As a second step, we developed a comprehensive repository of 2,099 PROMs and PREMs by merging data from eight publicly available PROM and/or PREM databases. (PROQOLID, 2022; Safety and Quality, 2022; P3c, 2022; Bull et al., 2019; Churruca et al., 2021; de Silva, 2014; ERICA, 2022; COSMIN, 2022). The repository includes data on the short and full names of the instruments, type of instrument (i.e., PROM or PREM), category of instrument (i.e., generic or disease-specific), condition/status measured, and data source.

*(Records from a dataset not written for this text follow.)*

-- ==== Sys2Proof/Machine/RowsFault.lean ====
section
/-! DEFINITION. The rows of faults, recovery, lifecycle and the engines' own events (3, 9, 11): one meaning per row. -/

namespace Sys2Proof.Machine

/-- ENGINE_FAULT: F3 of a running engine with a cause of Table 9.9. -/
def Dev.engineRow (p cause : Nat) (d : Dev) : Dev :=
  if (d.pe p).running && 1 ≤ cause && cause ≤ 8 then d.engineFault p 3 cause else d

/-- IMAGE_LOAD_COMPLETE (R284, R287): a primary's load ends in ON, a spare's in waiting for its join cut. -/
def Dev.loadRow (p : Nat) (d : Dev) : Dev :=
  match (d.pe p).le with
  | none => d
  | some l =>
    if (d.le l).pe == some p then
      (if (d.le l).loading && (d.func (leFid l)).st == 1 then (d.leLoaded l p).reachOn (leFid l) else d)
    else if (d.le l).spare == some p && (d.le l).joining == 1 then d.spareLoaded l p
    else d

/-- CUT (R285): where one is due; for a logical engine without a domain the cut tick comes first. -/
def Dev.cutRow (l : Nat) (d : Dev) : Dev :=
  if 11 < l then d
  else if (d.le l).dom == 0xFF && (d.isOn (leFid l)) && !(d.le l).cutDue then
    ((d.advanceTo ((d.tick / 1000000 + 1) * 1000000)).leMeridian l).cut l
  else if (d.le l).cutDue then d.cut l
  else d

/-- TAKEOVER at a handover cut (R294); after a fault it falls at a meridian (R295). -/
def Dev.takeoverRow (l : Nat) (d : Dev) : Dev := if (d.le l).takeover.map (·.1) == some 1 then d.takeover l else d

/-- WATCHDOG_HALF (R258). -/
def Dev.wdHalf (p : Nat) (d : Dev) : Dev :=
  let e := d.pe p
  if !e.running || e.ports.wdHalf then d
  else
    let d := d.advanceTo (e.ports.wdKick + usNs e.ports.wdPeriod / 2)
    (d.setPorts p (fun q => { q with wdHalf := true })).raiseLocal p 10

/-- WATCHDOG_EXPIRY (R258). -/
def Dev.wdExpiry (p : Nat) (d : Dev) : Dev :=
  let e := d.pe p
  if !e.running then d else (d.advanceTo (e.ports.wdKick + usNs e.ports.wdPeriod)).engineFault p 3 1

/-- A line that engine `p` may read: of the static area, of a plate's committed buffer, or of the write buffer of its own plate. -/
def Dev.mayRead (d : Dev) (p line : Nat) : Bool :=
  let a := line * 64
  decide (line < 8192) && (match (List.range 64).find? (fun n =>
      (d.plate n).declared && decide ((d.plate n).base ≤ a) && decide (a < (d.plate n).base + 3 * (d.plate n).size)) with
    | none => true
    | some n =>
      let q := d.plate n
      (a - q.base) / q.size == q.com || (d.peWrites p n && (a - q.base) / q.size == q.wr))

/-- A line that engine `p` may write: of the write buffer of its own plate. -/
def Dev.mayOwn (d : Dev) (p line : Nat) : Bool :=
  let a := line * 64
  (List.range 64).any (fun n =>
    let q := d.plate n
    q.declared && d.peWrites p n && decide (q.base + q.wr * q.size ≤ a) && decide (a < q.base + (q.wr + 1) * q.size))

/-- DIRECTORY_SHARED_REQUEST, DIRECTORY_OWNED_REQUEST (R240): the request of a running engine whose crossing to PIM is open. -/
def Dev.lineRow (p line : Nat) (owned : Bool) (d : Dev) : Dev :=
  if !(d.pe p).running || !(d.peReach p 7) then d
  else if owned then (if d.mayOwn p line then d.needOwned p line else d)
  else if d.mayRead p line then d.needShared p line
  else d

/-- NONCACHING_WRITE (R240): bytes of one line. -/
def Dev.ncWriteRow (a : Nat) (bs : List Byte) (d : Dev) : Dev :=
  if a < 524288 && !bs.isEmpty then d.ncWrite a (bs.take (64 - a % 64)) else d

def execCorrectedMemoryError (s : State) := s.run (Dev.corrected 1)
def execUncorrectableMemoryError (x : MemItem) (s : State) := s.run (Dev.uncorrectable x)
def execSramScrub (corrected : Nat) (bad : List MemItem) (s : State) := s.run (Dev.scrub corrected bad)
def execEngineFault (pe : Fin 14) (cause : Nat) (s : State) := s.run (Dev.engineRow pe cause)
def execHangTimeout (island : Nat) (s : State) := s.run (Dev.hang island)
def execLivenessProbe (silent : List Nat) (s : State) := s.run (Dev.probe silent)
def execLockstepMismatch (s : State) := s.run Dev.lockstep
def execHeartbeat (missed : Bool) (s : State) := s.run (Dev.heartbeat missed)
def execCompositorRestart (s : State) := s.run (fun d => d.compositorRestart.resume)
def execClockFault (island : Nat) (s : State) := s.run (Dev.clockFault island)
def execReferenceFault (s : State) := s.run Dev.referenceFault
def execReferenceClockReturn (s : State) := s.run Dev.referenceReturn
def execSupplyFault (rail : Rail) (s : State) := s.run (Dev.supplyFault rail)
def execBankSupplyReturn (bank : Nat) (s : State) := s.run (Dev.supplyReturn bank)
def execIslandReset (island : Nat) (s : State) := s.run (fun d => d.islandReset island)
def execLeaseExpiry (kind inst : Nat) (s : State) := s.run (fun d => d.leaseExpiry kind inst)

def execFunctionStartComplete (fid : Nat) (s : State) := s.run (Dev.startComplete fid)
def execDrainComplete (fid : Nat) (s : State) := s.run (Dev.drainComplete fid)
def execDrainLimitExpiry (fid : Nat) (s : State) := s.run (Dev.drainExpiry fid)
def execStartLimitExpiry (fid : Nat) (s : State) := s.run (Dev.startExpiry fid)
def execSelfTestComplete (pe : Option Nat) (fid : Nat) (pass : Bool) (s : State) := s.run (fun d => d.selfTestDone pe fid pass)

def execImageLoadComplete (pe : Fin 14) (s : State) := s.run (Dev.loadRow pe)
def execPlateReady (plate : Nat) (s : State) := s.run (fun d => if 63 < plate then d else d.plateReady plate)
def execCut (le : Nat) (s : State) := s.run (Dev.cutRow le)
def execJoinCopyComplete (le : Nat) (s : State) := s.run (fun d => d.joinCopied le)
def execReplayComplete (le : Nat) (agrees : Bool) (s : State) := s.run (fun d => d.replayComplete le agrees)
def execTakeover (le : Nat) (s : State) := s.run (Dev.takeoverRow le)
def execWatchdogHalf (pe : Fin 14) (s : State) := s.run (Dev.wdHalf pe)
def execWatchdogExpiry (pe : Fin 14) (s : State) := s.run (Dev.wdExpiry pe)
def execTimerCompare (pe : Fin 14) (n : Fin 4) (s : State) := s.run (fun d => d.timerCompare pe n)

def execDirectorySharedRequest (pe : Fin 14) (line : Nat) (s : State) := s.run (Dev.lineRow pe line false)
def execDirectoryOwnedRequest (pe : Fin 14) (line : Nat) (s : State) := s.run (Dev.lineRow pe line true)
def execWriteBack (pe : Fin 14) (s : State) := s.run (fun d => d.serveWriteBack pe)
def execNoncachingRead (line : Nat) (s : State) := s.run (fun d => if line < 8192 then d.ncRead line else d)
def execNoncachingWrite (a : Nat) (bytes : List Byte) (s : State) := s.run (Dev.ncWriteRow a bytes)

end Sys2Proof.Machine
end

Next, a literature screening process was applied using R software (version 4.2.2.). This process involved developing regular expressions for pattern matching with text strings, allowing us to identify references to PROMs and PREMs within the included full-text records. The regular expressions were based on the short and full names of the instruments in the repository, with variations that account for common abbreviations and naming conventions. Full-text articles were converted from PDFs to text files using the ‘pdftools package’, which extracted the textual content of each document for further analysis. Following this, text cleaning and context extraction were performed using the ‘qdap package’. The developed regular expressions were then used to search the text files using the ‘stringr package’ to identify occurrences of the PROMs and PREMs. This search included counting the occurrences of each regular expression and identifying instances where multiple expressions occur within proximity, suggesting a strong match. Finally, the potentially relevant PROMs and PREMs identified through this automated process were validated by manual search of full texts to ensure accuracy and relevance. In total, 2,235 publications were included in the data extraction. Identified PROMs or PREMs from the reviewed publications were included in the PROM/PREM dataset with information on short name of the instrument, full name of the instrument, type of instrument (i.e., PROM or PREM), specificity of instrument (i.e., generic or specific), condition/status measured. No PROMs or PREMs were excluded; all instruments identified were included in the dataset.
EuroACT publication dataset
To develop the third dataset, we conducted a systematic search to identify publications associated with the clinical trials included in our clinical trial dataset. Unique trial identifiers from both the EudraCT and NCT databases were extracted. Using the ‘RISmed’ package in R software (version 4.2.2), we performed two types of searches for each trial ID: a standard search using the secondary identifier tag and a comprehensive search using the ‘Title/Abstract’ tag. Metadata for each identified publication, including PubMed ID (PMID), article title, abstract, journal abbreviation, journal full name, PubMed Central^®^ (PMC) identifier, and keywords, were extracted and compiled. The resulting data were then de-duplicated, standardised, and merged to create a final dataset that links each trial ID to its corresponding publications.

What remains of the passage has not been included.